From a1ec23b947538520b3182c598dc2bb9930d032b1 Mon Sep 17 00:00:00 2001
From: Zhang Jiao <zhangjiao2@cmss.chinamobile.com>
Date: Tue, 24 Sep 2024 12:55:34 +0800
Subject: [PATCH 11/16] selftests/bpf: Add missing va_end.

There is no va_end after va_copy, just add it.

Signed-off-by: Zhang Jiao <zhangjiao2@cmss.chinamobile.com>
Signed-off-by: Daniel Borkmann <daniel@iogearbox.net>
Acked-by: Eduard Zingerman <eddyz87@gmail.com>
Link: https://lore.kernel.org/r/20240924045534.8672-1-zhangjiao2@cmss.chinamobile.com
Signed-off-by: Alexei Starovoitov <ast@kernel.org>
---
 tools/testing/selftests/bpf/test_progs.c | 1 +
 1 file changed, 1 insertion(+)

diff --git a/tools/testing/selftests/bpf/test_progs.c b/tools/testing/selftests/bpf/test_progs.c
index c7a70e1a1085..7846f7f98908 100644
--- a/tools/testing/selftests/bpf/test_progs.c
+++ b/tools/testing/selftests/bpf/test_progs.c
@@ -868,6 +868,7 @@ static int libbpf_print_fn(enum libbpf_print_level level,
 
 		va_copy(args2, args);
 		vfprintf(libbpf_capture_stream, format, args2);
+		va_end(args2);
 	}
 
 	if (env.verbosity < VERBOSE_VERY && level == LIBBPF_DEBUG)
-- 
2.50.1


From 8b334d91834666dbc4c1c0b0abed3f855ed16cf3 Mon Sep 17 00:00:00 2001
From: Ihor Solodrai <ihor.solodrai@pm.me>
Date: Wed, 18 Sep 2024 19:33:22 +0000
Subject: [PATCH 12/16] libbpf: Change log level of BTF loading error message

Reduce log level of BTF loading error to INFO if BTF is not required.

Andrii says:

  Nowadays the expectation is that the BPF program will have a valid
  .BTF section, so even though .BTF is "optional", I think it's fine
  to emit a warning for that case (any reasonably recent Clang will
  produce valid BTF).

  Ihor's patch is fixing the situation with an outdated host kernel
  that doesn't understand BTF. libbpf will try to "upload" the
  program's BTF, but if that fails and the BPF object doesn't use
  any features that require having BTF uploaded, then it's just an
  information message to the user, but otherwise can be ignored.

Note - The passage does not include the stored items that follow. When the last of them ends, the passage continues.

-- ==== Sys2Proof/Certificates/Slice0/Obligations.lean ====
section
/-!
DEFINITION. The statements for the provers, from the numbered rules of spec/.
-/

open Sys2Proof Sys2Proof.Machine

/-! ### Command words -/

/-- 30_encoding.md R80, R81: a word decodes to a command exactly if it is that command's word. -/
def Obligations.DecodeExactlyTheEncodedWords : Prop :=
  ∀ (w : Word) (i : Instr), decode w = .ok i ↔ w = encode i

/-- 30_encoding.md R80, R81: the nine command words, written out. -/
def Obligations.CommandWordsDecode : Prop :=
  decode 0x00000001 = .ok .readBytefield ∧ decode 0x00000002 = .ok .parseHeader ∧
  decode 0x00000003 = .ok .deriveKey ∧ decode 0x00000004 = .ok .aesCbcDecrypt ∧
  decode 0x00000005 = .ok .unwrap ∧ decode 0x00000006 = .ok .openPlaintext ∧
  decode 0x00000007 = .ok .inflate ∧ decode 0x00000008 = .ok .decrypt ∧ decode 0x0000000F = .ok .close

/-- 30_encoding.md R82: the CMD write of an illegal word raises RESERVED_BITS where RSVD is not 0, else BAD_OPCODE. Every
other word is one of the nine. In ERROR the raise changes nothing (60_exceptions.md R302). -/
def Obligations.IllegalWordsRaise : Prop :=
  ∀ (s : State) (w : Word),
    (w.extractLsb' 8 24 ≠ 0 → step (s.withEvent (.host (busWrite .cmd w))) = .next (raise .reservedBits s)) ∧
    (w.extractLsb' 8 24 = 0 →
      ((w.extractLsb' 0 8).toNat = 0 ∨ (9 ≤ (w.extractLsb' 0 8).toNat ∧ (w.extractLsb' 0 8).toNat ≤ 14) ∨
        16 ≤ (w.extractLsb' 0 8).toNat) →
      step (s.withEvent (.host (busWrite .cmd w))) = .next (raise .badOpcode s)) ∧
    (w.extractLsb' 8 24 = 0 → (w.extractLsb' 0 8).toNat ≠ 0 →
      ((w.extractLsb' 0 8).toNat < 9 ∨ (w.extractLsb' 0 8).toNat = 15) → ∃ i, decode w = .ok i)

/-- 00_scope.md R6, 30_encoding.md R83, 70_reset_and_hazards.md R331: a step runs what the schedule holds next. The CMD
write of a legal word is `exec` of its instruction, an engine step is `engineStep`, and a reset gives the reset state with
no error recorded. The model's choices: with nothing scheduled the engine runs alone (log 1), and reset keeps what stands
outside the engine (log 13). -/
def Obligations.StepRunsTheScheduledEvent : Prop :=
  (∀ (s : State) (w : Word) (i : Instr), decode w = .ok i →
    step (s.withEvent (.host (busWrite .cmd w))) = exec i s) ∧
  (∀ (s : State) (nbits w : Nat) (i : Instr), decodeTableWord nbits w = some i →
    step (s.withFetchWord nbits w) = exec i s) ∧
  (∀ s : State, step (s.withEvent .engine) = .next (engineStep s)) ∧
  (∀ s : State,
    step (s.withEvent .rst) = .next { State.resetWith s.cfg with sched := s.sched, busData := s.busData }) ∧
  (∀ s : State, s.sched = [] → step s = .next (engineStep s))

/-- The model's choice (log 1): with nothing scheduled, `n` steps of the machine are `n` engine steps. -/
def Obligations.EngineRunsAloneWithoutEvents : Prop :=
  ∀ (n : Nat) (s : State), s.sched = [] → Host.Core.run Sys2Proof.core n s = .next (engineRun n s)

Suggested-by: Andrii Nakryiko <andrii@kernel.org>
Signed-off-by: Ihor Solodrai <ihor.solodrai@pm.me>
Acked-by: Andrii Nakryiko <andrii@kernel.org>
Signed-off-by: Daniel Borkmann <daniel@iogearbox.net>
Signed-off-by: Alexei Starovoitov <ast@kernel.org>
---
 tools/lib/bpf/libbpf.c | 9 +++++----
 1 file changed, 5 insertions(+), 4 deletions(-)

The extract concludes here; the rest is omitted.